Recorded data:
★ ★ ★ ★ ★ ★ ★
-- ==== Sys2Proof/Config.lean ====
section
/-! DEFINITION. What an implementation fixes when it is built (00_scope.md R9, R10), and the one free value of the model.
The opaque constants have no body: no proof can learn what they are, so a claim holds whatever they are. -/

namespace Sys2Proof

/-- `P_RULE165_MODE` (00_scope.md R10): the two meanings of rule identifier 165. -/
inductive Rule165Mode
  /-- `XNOR_AC`, the spec's default: rule 165 is XNOR(a, c). -/
  | xnorAc
  /-- `CONST_ONE`: rule 165 is always 1. -/
  | constOne
deriving DecidableEq, Repr

/-- The implementation parameters of 00_scope.md R9 and R10. One value for the life of a machine. -/
structure Config where
  /-- `P_MAX_PIXELS`, the capacity of the grid memory in pixels (00_scope.md R9). -/
  maxPixels : Nat
  /-- `P_RULE165_MODE` (00_scope.md R10). -/
  rule165 : Rule165Mode
deriving DecidableEq, Repr

/-- The range 00_scope.md R9 gives the capacity: `1 <= P_MAX_PIXELS <= 2^32-1`. -/
abbrev Config.valid (c : Config) : Prop := 1 ≤ c.maxPixels ∧ c.maxPixels ≤ 2 ^ 32 - 1

/-- The index of the last grid cell of the machine built (OPEN in the spec, 92_eei_decisions.md D6; entry 1). -/
opaque Config.lastPixel : Fin 4294967295

/-- Whether the machine built reads rule 165 as always 1 (OPEN in the spec, 92_eei_decisions.md D12; entry 2). -/
opaque Config.constOneBuilt : Bool

/-- The parameters of the machine that `State.reset` describes, both left open (entries 1 and 2). -/
def Config.build : Config where
  maxPixels := Config.lastPixel.val + 1
  rule165 := bif Config.constOneBuilt then .constOne else .xnorAc

/-- FREE VALUE (entry 10): what a table slot holding an unsupported identifier would evaluate to. `evaluate` is defined only for
the nine supported identifiers, and the accept checks keep every other one away from it (41_rule_evaluator.md R131). -/
opaque Config.unsupportedRule : Byte → Bool → Bool → Bool → Bool

end Sys2Proof
end

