-- ==== Sys2Proof/Machine/Scalar.lean ====
section
/-! DEFINITION. The scalar commands: each writes RESULT at completion and touches no grid cell (10_state.md R39, 20_memory.md R73). -/

namespace Sys2Proof.Machine

/-- EVAL (41_rule_evaluator.md R145). -/
def execEval (s : State) : Host.Outcome State Fault Refusal :=
  s.runCommand .eval s.ridError
    (s.setResult (zextBit (evaluate s.cfg.rule165 s.operandRid s.operandA s.operandB s.operandC)))

/-- STEP (42_automaton_step.md R160). -/
def execStep (s : State) : Host.Outcome State Fault Refusal :=
  s.runCommand .step s.tableError (s.setResult (zextByte (automatonStep s.cfg.rule165 s.rt s.operandX)))

/-- ITER (42_automaton_step.md R161). -/
def execIter (s : State) : Host.Outcome State Fault Refusal :=
  s.runCommand .iter (s.tableError.or s.cyclesError) (s.setResult (zextByte (s.evolve s.operandX)))

/-- MASK (43_cipher_engine.md R177). -/
def execMask (s : State) : Host.Outcome State Fault Refusal :=
  s.runCommand .mask none (s.setResult (zextByte (maskByte s.operandX)))

/-- UNMASK (43_cipher_engine.md R178). -/
def execUnmask (s : State) : Host.Outcome State Fault Refusal :=
  s.runCommand .unmask none (s.setResult (zextByte (unmaskByte s.operandX)))

/-- ENCPIX (43_cipher_engine.md R179). -/
def execEncpix (s : State) : Host.Outcome State Fault Refusal :=
  s.runCommand .encpix (s.tableError.or s.cyclesError) (s.setResult (zextByte (s.encryptByte s.operandX)))

/-- DECPIX (43_cipher_engine.md R180). -/
def execDecpix (s : State) : Host.Outcome State Fault Refusal :=
  s.runCommand .decpix (s.tableError.or s.cyclesError) (s.setResult (zextByte (s.decryptByte s.operandX)))

end Sys2Proof.Machine
end

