-- ==== Sys2Proof/Machine/Fetch.lean ====
section
/-! DEFINITION. What the next step does: which command it runs, or which transaction or event it performs. The block fetches no
instruction (20_memory.md R81); a command reaches it as the data of a CMD write, and the engine finds the one in flight in CMD. -/

namespace Sys2Proof.Machine

/-- The next step: one step of a command's life, or something that runs no command. -/
inductive Action
  /-- run one step of the command `i` in the state `s` -/
  | run (i : Instr) (s : State)
  /-- no command runs; this is the step's outcome -/
  | done (o : Host.Outcome State Fault Refusal)

/-- The engine's turn, enabled exactly when BUSY = 1 (43_cipher_engine.md R172): the command in flight is the one CMD holds. With
nothing in flight the turn does nothing (entry 4). -/
def State.engineTurn (s : State) : Action :=
  if s.busy then
    match decode s.cmd with
    | .ok i => .run i s
    | .error _ => .done (.refused (.illegalWordInFlight s.cmd))
  else .done (.next s)

/-- A CMD write while BUSY = 0 (43_cipher_engine.md R171): a legal word runs its command's accept; an ILLEGAL word is accepted and
completes at once with ECODE 1 (30_encoding.md R92). -/
def State.commandWrite (s : State) (w : Word) : Action :=
  match decode w with
  | .ok i => .run i s
  | .error _ => .done (.next (s.issue w (some .illegalCmd)))

/-- `RegWrite(i, w)` (20_memory.md R63, R64). -/
def State.regWrite (s : State) (i : BitVec 6) (w : Word) : Action :=
  match Reg.ofIndex i with
  | none => .done (.next s)
  | some r =>
    if s.busy && r.busyProtected then .done (.next s.setIgn)
    else if r = .cmd then s.commandWrite w
    else .done (.next (s.storeReg r w))

/-- A grid transaction waits while BUSY = 1, and the engine's completion is what enables it (20_memory.md R66): the event stays at
the head of the schedule and the engine takes its turn (entry 5). -/
def State.gridTurn (s : State) (rest : List Event) (transaction : State → Host.Outcome State Fault Refusal) : Action :=
  if s.gridReady then .done (transaction (s.withSchedule rest)) else s.engineTurn

/-- What the next step does, by the head of the schedule. With no event left the engine completes what is in flight (weak fairness,
43_cipher_engine.md R173), and an idle block stays as it is (entry 4). The last step's response is gone. -/
def State.nextAction (s : State) : Action :=
  let q := s.respond .none
  match s.schedule with
  | [] => q.engineTurn
  | .engine :: rest => (q.withSchedule rest).engineTurn
  | .regRead i :: rest => .done (.next ((q.withSchedule rest).respond (.reg (s.readIndex i))))
  | .regWrite i w :: rest => (q.withSchedule rest).regWrite i w
  | .gridRead a :: rest => q.gridTurn rest (·.gridRead a)
  | .gridWrite a v :: rest => q.gridTurn rest (·.gridWrite a v)
  | .reset :: rest => .done (.next (q.withSchedule rest).hardReset)
  | .powerCycle :: rest => .done (.next (q.withSchedule rest).powerCycle)

/-- The host is about to write the word `w` to CMD, with no command in flight. -/
def State.withCommand (s : State) (w : Word) : State :=
  { s with busy := false, schedule := .regWrite Reg.cmd.index w :: s.schedule }

end Sys2Proof.Machine
end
★ ★ ★ ★ ★ ★ ★
Work item:
Every line of the records above needs to be given again exactly.

Final answer:
-- ==== Sys2Proof/Config.lean ====
section
/-! DEFINITION. What an implementation fixes when it is built (00_scope.md R9, R10), and the one free value of the model.
The opaque constants have no body: no proof can learn what they are, so a claim holds whatever they are. -/

namespace Sys2Proof

/-- `P_RULE165_MODE` (00_scope.md R10): the two meanings of rule identifier 165. -/
inductive Rule165Mode
  /-- `XNOR_AC`, the spec's default: rule 165 is XNOR(a, c). -/
  | xnorAc
  /-- `CONST_ONE`: rule 165 is always 1. -/
  | constOne
deriving DecidableEq, Repr

/-- The implementation parameters of 00_scope.md R9 and R10. One value for the life of a machine. -/
structure Config where
  /-- `P_MAX_PIXELS`, the capacity of the grid memory in pixels (00_scope.md R9). -/
  maxPixels : Nat
  /-- `P_RULE165_MODE` (00_scope.md R10). -/
  rule165 : Rule165Mode
deriving DecidableEq, Repr

/-- The range 00_scope.md R9 gives the capacity: `1 <= P_MAX_PIXELS <= 2^32-1`. -/
abbrev Config.valid (c : Config) : Prop := 1 ≤ c.maxPixels ∧ c.maxPixels ≤ 2 ^ 32 - 1

/-- The index of the last grid cell of the machine built (OPEN in the spec, 92_eei_decisions.md D6; entry 1). -/
opaque Config.lastPixel : Fin 4294967295

/-- Whether the machine built reads rule 165 as always 1 (OPEN in the spec, 92_eei_decisions.md D12; entry 2). -/
opaque Config.constOneBuilt : Bool

/-- The parameters of the machine that `State.reset` describes, both left open (entries 1 and 2). -/
def Config.build : Config where
  maxPixels := Config.lastPixel.val + 1
  rule165 := bif Config.constOneBuilt then .constOne else .xnorAc

/-- FREE VALUE (entry 10): what a table slot holding an unsupported identifier would evaluate to. `evaluate` is defined only for
the nine supported identifiers, and the accept checks keep every other one away from it (41_rule_evaluator.md R131). -/
opaque Config.unsupportedRule : Byte → Bool → Bool → Bool → Bool

end Sys2Proof
end

-- ==== Sys2Proof/Machine/Scalar.lean ====
section
/-! DEFINITION. The scalar commands: each writes RESULT at completion and touches no grid cell (10_state.md R39, 20_memory.md R73). -/

namespace Sys2Proof.Machine

/-- EVAL (41_rule_evaluator.md R145). -/
def execEval (s : State) : Host.Outcome State Fault Refusal :=
  s.runCommand .eval s.ridError
    (s.setResult (zextBit (evaluate s.cfg.rule165 s.operandRid s.operandA s.operandB s.operandC)))

/-- STEP (42_automaton_step.md R160). -/
def execStep (s : State) : Host.Outcome State Fault Refusal :=
  s.runCommand .step s.tableError (s.setResult (zextByte (automatonStep s.cfg.rule165 s.rt s.operandX)))

/-- ITER (42_automaton_step.md R161). -/
def execIter (s : State) : Host.Outcome State Fault Refusal :=
  s.runCommand .iter (s.tableError.or s.cyclesError) (s.setResult (zextByte (s.evolve s.operandX)))

/-- MASK (43_cipher_engine.md R177). -/
def execMask (s : State) : Host.Outcome State Fault Refusal :=
  s.runCommand .mask none (s.setResult (zextByte (maskByte s.operandX)))

/-- UNMASK (43_cipher_engine.md R178). -/
def execUnmask (s : State) : Host.Outcome State Fault Refusal :=
  s.runCommand .unmask none (s.setResult (zextByte (unmaskByte s.operandX)))

/-- ENCPIX (43_cipher_engine.md R179). -/
def execEncpix (s : State) : Host.Outcome State Fault Refusal :=
  s.runCommand .encpix (s.tableError.or s.cyclesError) (s.setResult (zextByte (s.encryptByte s.operandX)))

/-- DECPIX (43_cipher_engine.md R180). -/
def execDecpix (s : State) : Host.Outcome State Fault Refusal :=
  s.runCommand .decpix (s.tableError.or s.cyclesError) (s.setResult (zextByte (s.decryptByte s.operandX)))

end Sys2Proof.Machine
end

-- ==== Sys2Proof/Machine/Fetch.lean ====
section
/-! DEFINITION. What the next step does: which command it runs, or which transaction or event it performs. The block fetches no
instruction (20_memory.md R81); a command reaches it as the data of a CMD write, and the engine finds the one in flight in CMD. -/

namespace Sys2Proof.Machine

/-- The next step: one step of a command's life, or something that runs no command. -/
inductive Action
  /-- run one step of the command `i` in the state `s` -/
  | run (i : Instr) (s : State)
  /-- no command runs; this is the step's outcome -/
  | done (o : Host.Outcome State Fault Refusal)

/-- The engine's turn, enabled exactly when BUSY = 1 (43_cipher_engine.md R172): the command in flight is the one CMD holds. With
nothing in flight the turn does nothing (entry 4). -/
def State.engineTurn (s : State) : Action :=
  if s.busy then
    match decode s.cmd with
    | .ok i => .run i s
    | .error _ => .done (.refused (.illegalWordInFlight s.cmd))
  else .done (.next s)

/-- A CMD write while BUSY = 0 (43_cipher_engine.md R171): a legal word runs its command's accept; an ILLEGAL word is accepted and
completes at once with ECODE 1 (30_encoding.md R92). -/
def State.commandWrite (s : State) (w : Word) : Action :=
  match decode w with
  | .ok i => .run i s
  | .error _ => .done (.next (s.issue w (some .illegalCmd)))

/-- `RegWrite(i, w)` (20_memory.md R63, R64). -/
def State.regWrite (s : State) (i : BitVec 6) (w : Word) : Action :=
  match Reg.ofIndex i with
  | none => .done (.next s)
  | some r =>
    if s.busy && r.busyProtected then .done (.next s.setIgn)
    else if r = .cmd then s.commandWrite w
    else .done (.next (s.storeReg r w))

/-- A grid transaction waits while BUSY = 1, and the engine's completion is what enables it (20_memory.md R66): the event stays at
the head of the schedule and the engine takes its turn (entry 5). -/
def State.gridTurn (s : State) (rest : List Event) (transaction : State → Host.Outcome State Fault Refusal) : Action :=
  if s.gridReady then .done (transaction (s.withSchedule rest)) else s.engineTurn

/-- What the next step does, by the head of the schedule. With no event left the engine completes what is in flight (weak fairness,
43_cipher_engine.md R173), and an idle block stays as it is (entry 4). The last step's response is gone. -/
def State.nextAction (s : State) : Action :=
  let q := s.respond .none
  match s.schedule with
  | [] => q.engineTurn
  | .engine :: rest => (q.withSchedule rest).engineTurn
  | .regRead i :: rest => .done (.next ((q.withSchedule rest).respond (.reg (s.readIndex i))))
  | .regWrite i w :: rest => (q.withSchedule rest).regWrite i w
  | .gridRead a :: rest => q.gridTurn rest (·.gridRead a)
  | .gridWrite a v :: rest => q.gridTurn rest (·.gridWrite a v)
  | .reset :: rest => .done (.next (q.withSchedule rest).hardReset)
  | .powerCycle :: rest => .done (.next (q.withSchedule rest).powerCycle)

/-- The host is about to write the word `w` to CMD, with no command in flight. -/
def State.withCommand (s : State) (w : Word) : State :=
  { s with busy := false, schedule := .regWrite Reg.cmd.index w :: s.schedule }

end Sys2Proof.Machine
end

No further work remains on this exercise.